» **About this exercise**:
Among the records below, find the lines that contain "List" and copy each of them.

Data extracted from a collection
________________________________________

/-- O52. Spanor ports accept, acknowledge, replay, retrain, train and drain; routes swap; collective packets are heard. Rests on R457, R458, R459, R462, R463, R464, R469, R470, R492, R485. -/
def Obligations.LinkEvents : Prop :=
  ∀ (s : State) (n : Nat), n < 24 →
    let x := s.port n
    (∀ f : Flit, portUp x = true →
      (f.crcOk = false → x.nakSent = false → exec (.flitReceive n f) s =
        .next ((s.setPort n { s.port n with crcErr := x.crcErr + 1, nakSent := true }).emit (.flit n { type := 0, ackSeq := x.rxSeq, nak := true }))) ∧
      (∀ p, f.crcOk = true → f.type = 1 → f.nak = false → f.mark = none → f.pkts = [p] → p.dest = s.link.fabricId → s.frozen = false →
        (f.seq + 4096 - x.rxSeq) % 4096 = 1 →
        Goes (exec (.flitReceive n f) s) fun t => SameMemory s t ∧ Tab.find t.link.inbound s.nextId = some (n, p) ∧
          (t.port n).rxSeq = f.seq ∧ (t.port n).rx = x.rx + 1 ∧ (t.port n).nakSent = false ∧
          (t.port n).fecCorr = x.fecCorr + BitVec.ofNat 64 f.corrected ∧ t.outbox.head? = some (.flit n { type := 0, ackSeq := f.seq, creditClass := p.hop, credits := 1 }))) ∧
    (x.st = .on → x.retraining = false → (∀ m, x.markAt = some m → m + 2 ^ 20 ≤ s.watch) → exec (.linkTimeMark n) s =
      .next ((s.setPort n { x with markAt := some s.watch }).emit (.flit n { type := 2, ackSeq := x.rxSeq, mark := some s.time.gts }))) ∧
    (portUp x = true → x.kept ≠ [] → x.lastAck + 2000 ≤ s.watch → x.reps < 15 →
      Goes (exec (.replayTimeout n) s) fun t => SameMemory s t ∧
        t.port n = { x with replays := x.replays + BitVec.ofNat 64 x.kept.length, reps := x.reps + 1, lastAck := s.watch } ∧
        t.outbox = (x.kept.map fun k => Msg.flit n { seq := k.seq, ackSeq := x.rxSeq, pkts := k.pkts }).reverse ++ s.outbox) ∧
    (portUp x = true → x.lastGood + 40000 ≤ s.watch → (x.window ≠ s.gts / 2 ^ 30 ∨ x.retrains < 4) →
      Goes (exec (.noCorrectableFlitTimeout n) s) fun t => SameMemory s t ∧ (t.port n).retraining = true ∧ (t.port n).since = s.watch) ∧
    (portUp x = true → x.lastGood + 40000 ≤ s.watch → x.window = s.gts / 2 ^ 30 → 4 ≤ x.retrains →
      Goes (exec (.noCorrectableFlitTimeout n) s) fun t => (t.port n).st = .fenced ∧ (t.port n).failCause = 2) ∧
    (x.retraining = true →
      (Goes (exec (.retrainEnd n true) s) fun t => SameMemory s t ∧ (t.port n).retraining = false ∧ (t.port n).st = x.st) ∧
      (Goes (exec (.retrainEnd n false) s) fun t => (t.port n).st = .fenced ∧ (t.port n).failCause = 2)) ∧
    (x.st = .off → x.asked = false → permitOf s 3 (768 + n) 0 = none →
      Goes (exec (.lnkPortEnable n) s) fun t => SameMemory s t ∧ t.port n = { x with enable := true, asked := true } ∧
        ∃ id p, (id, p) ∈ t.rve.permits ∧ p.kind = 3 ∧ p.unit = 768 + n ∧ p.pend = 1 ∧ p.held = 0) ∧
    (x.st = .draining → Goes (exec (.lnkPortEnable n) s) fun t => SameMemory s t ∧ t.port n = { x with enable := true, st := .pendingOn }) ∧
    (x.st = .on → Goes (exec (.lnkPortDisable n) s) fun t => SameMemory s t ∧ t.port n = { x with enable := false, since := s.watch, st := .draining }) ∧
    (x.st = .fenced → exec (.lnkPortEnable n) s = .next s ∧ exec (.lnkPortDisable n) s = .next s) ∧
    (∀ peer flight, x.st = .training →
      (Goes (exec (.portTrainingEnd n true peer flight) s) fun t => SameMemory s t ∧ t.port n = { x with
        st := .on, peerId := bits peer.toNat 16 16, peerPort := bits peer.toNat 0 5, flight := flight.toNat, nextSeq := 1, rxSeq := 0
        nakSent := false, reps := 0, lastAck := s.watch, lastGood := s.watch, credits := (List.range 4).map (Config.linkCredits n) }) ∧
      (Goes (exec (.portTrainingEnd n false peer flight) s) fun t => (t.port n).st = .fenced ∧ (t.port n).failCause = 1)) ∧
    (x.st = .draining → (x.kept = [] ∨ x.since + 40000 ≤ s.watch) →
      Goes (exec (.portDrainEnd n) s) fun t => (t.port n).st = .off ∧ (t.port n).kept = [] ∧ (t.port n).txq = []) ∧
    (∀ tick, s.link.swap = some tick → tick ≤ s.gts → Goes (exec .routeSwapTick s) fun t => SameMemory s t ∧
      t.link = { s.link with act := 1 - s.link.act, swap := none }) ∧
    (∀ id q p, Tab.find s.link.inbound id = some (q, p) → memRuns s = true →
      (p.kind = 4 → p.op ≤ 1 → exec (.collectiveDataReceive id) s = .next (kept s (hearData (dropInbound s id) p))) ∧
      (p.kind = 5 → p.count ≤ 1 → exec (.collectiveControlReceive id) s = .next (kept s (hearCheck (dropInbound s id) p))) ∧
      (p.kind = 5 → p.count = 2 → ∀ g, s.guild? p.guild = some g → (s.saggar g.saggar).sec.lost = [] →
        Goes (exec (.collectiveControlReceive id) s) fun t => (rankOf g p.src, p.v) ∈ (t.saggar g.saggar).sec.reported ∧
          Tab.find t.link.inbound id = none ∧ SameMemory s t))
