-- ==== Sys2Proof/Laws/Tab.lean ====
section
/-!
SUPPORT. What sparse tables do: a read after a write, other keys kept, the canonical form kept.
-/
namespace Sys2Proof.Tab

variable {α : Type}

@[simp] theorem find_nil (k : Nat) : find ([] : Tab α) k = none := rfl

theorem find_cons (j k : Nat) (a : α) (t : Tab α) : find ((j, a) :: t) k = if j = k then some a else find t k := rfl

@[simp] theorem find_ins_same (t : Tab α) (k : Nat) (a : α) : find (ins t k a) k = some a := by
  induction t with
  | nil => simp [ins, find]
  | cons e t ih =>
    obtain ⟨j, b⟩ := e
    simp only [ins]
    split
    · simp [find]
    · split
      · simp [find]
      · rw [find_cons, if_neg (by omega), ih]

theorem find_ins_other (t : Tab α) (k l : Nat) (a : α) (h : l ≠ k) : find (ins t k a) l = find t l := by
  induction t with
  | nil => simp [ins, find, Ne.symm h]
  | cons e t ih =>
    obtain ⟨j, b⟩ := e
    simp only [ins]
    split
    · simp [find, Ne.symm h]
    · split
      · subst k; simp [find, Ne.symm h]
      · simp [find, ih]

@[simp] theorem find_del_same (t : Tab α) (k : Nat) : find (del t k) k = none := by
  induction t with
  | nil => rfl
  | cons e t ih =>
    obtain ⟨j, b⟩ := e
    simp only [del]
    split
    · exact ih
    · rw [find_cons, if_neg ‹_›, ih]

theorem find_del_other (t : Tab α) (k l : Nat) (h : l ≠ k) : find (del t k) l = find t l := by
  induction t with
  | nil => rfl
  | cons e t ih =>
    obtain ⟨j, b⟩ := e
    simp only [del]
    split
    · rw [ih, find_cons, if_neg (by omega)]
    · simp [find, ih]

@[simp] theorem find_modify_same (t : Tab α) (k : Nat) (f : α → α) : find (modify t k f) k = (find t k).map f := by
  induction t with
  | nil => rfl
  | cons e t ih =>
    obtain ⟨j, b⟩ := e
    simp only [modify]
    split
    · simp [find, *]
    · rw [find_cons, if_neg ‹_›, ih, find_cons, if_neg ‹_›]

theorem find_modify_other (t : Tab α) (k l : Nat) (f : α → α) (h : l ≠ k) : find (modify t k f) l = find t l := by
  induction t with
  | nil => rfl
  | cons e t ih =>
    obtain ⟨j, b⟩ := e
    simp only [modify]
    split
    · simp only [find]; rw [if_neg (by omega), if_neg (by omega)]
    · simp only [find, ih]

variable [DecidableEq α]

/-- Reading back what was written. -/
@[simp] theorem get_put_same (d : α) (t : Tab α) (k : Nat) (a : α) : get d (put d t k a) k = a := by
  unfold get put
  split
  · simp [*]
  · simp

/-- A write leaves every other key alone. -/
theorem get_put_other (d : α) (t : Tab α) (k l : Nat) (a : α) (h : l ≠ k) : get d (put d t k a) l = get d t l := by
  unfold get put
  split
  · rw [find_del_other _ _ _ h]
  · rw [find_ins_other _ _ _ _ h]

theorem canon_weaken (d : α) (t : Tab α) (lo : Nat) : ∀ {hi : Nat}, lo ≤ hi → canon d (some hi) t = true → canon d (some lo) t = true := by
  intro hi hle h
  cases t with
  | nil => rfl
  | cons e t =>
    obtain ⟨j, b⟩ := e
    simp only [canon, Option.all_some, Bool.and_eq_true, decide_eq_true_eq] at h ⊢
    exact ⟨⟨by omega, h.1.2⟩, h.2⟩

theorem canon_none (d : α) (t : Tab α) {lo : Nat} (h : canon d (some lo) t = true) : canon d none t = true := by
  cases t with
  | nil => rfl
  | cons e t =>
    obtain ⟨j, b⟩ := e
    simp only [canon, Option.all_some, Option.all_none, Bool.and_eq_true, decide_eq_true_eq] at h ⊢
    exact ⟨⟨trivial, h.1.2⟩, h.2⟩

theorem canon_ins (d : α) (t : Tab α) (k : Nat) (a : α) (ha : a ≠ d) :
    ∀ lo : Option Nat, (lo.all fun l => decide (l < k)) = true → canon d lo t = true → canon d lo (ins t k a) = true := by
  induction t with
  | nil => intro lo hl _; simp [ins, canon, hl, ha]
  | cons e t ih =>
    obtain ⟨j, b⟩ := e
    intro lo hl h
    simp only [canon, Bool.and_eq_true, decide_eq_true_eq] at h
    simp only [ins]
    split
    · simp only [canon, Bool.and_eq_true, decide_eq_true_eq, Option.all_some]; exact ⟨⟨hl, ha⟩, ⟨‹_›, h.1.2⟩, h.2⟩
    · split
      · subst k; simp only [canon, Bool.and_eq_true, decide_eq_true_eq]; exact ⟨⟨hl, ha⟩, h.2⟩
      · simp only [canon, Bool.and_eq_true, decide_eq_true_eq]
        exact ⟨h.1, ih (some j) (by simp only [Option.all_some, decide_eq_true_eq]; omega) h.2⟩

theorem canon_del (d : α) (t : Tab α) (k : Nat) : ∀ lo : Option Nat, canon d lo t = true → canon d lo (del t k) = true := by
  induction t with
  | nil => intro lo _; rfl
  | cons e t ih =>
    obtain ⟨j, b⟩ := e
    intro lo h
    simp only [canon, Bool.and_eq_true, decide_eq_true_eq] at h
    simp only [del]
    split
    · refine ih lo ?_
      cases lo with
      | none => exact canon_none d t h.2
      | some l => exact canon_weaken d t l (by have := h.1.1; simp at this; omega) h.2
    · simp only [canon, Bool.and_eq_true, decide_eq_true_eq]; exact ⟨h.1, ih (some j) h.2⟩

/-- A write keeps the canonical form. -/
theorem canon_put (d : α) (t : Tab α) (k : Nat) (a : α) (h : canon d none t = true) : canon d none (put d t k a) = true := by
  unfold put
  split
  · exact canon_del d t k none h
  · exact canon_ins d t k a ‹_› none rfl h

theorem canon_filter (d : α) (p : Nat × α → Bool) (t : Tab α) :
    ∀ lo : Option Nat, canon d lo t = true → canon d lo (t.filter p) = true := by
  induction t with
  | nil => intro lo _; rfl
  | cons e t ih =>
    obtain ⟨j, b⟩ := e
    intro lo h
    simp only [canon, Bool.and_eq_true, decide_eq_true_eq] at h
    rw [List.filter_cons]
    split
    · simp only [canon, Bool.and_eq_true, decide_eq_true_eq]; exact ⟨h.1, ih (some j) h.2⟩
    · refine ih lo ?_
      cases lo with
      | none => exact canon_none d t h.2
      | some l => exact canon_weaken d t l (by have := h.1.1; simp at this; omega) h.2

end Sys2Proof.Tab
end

________________________________________

» **Final answer**:
        nakSent := false, reps := 0, lastAck := s.watch, lastGood := s.watch, credits := (List.range 4).map (Config.linkCredits n) }) ∧
    rw [List.filter_cons]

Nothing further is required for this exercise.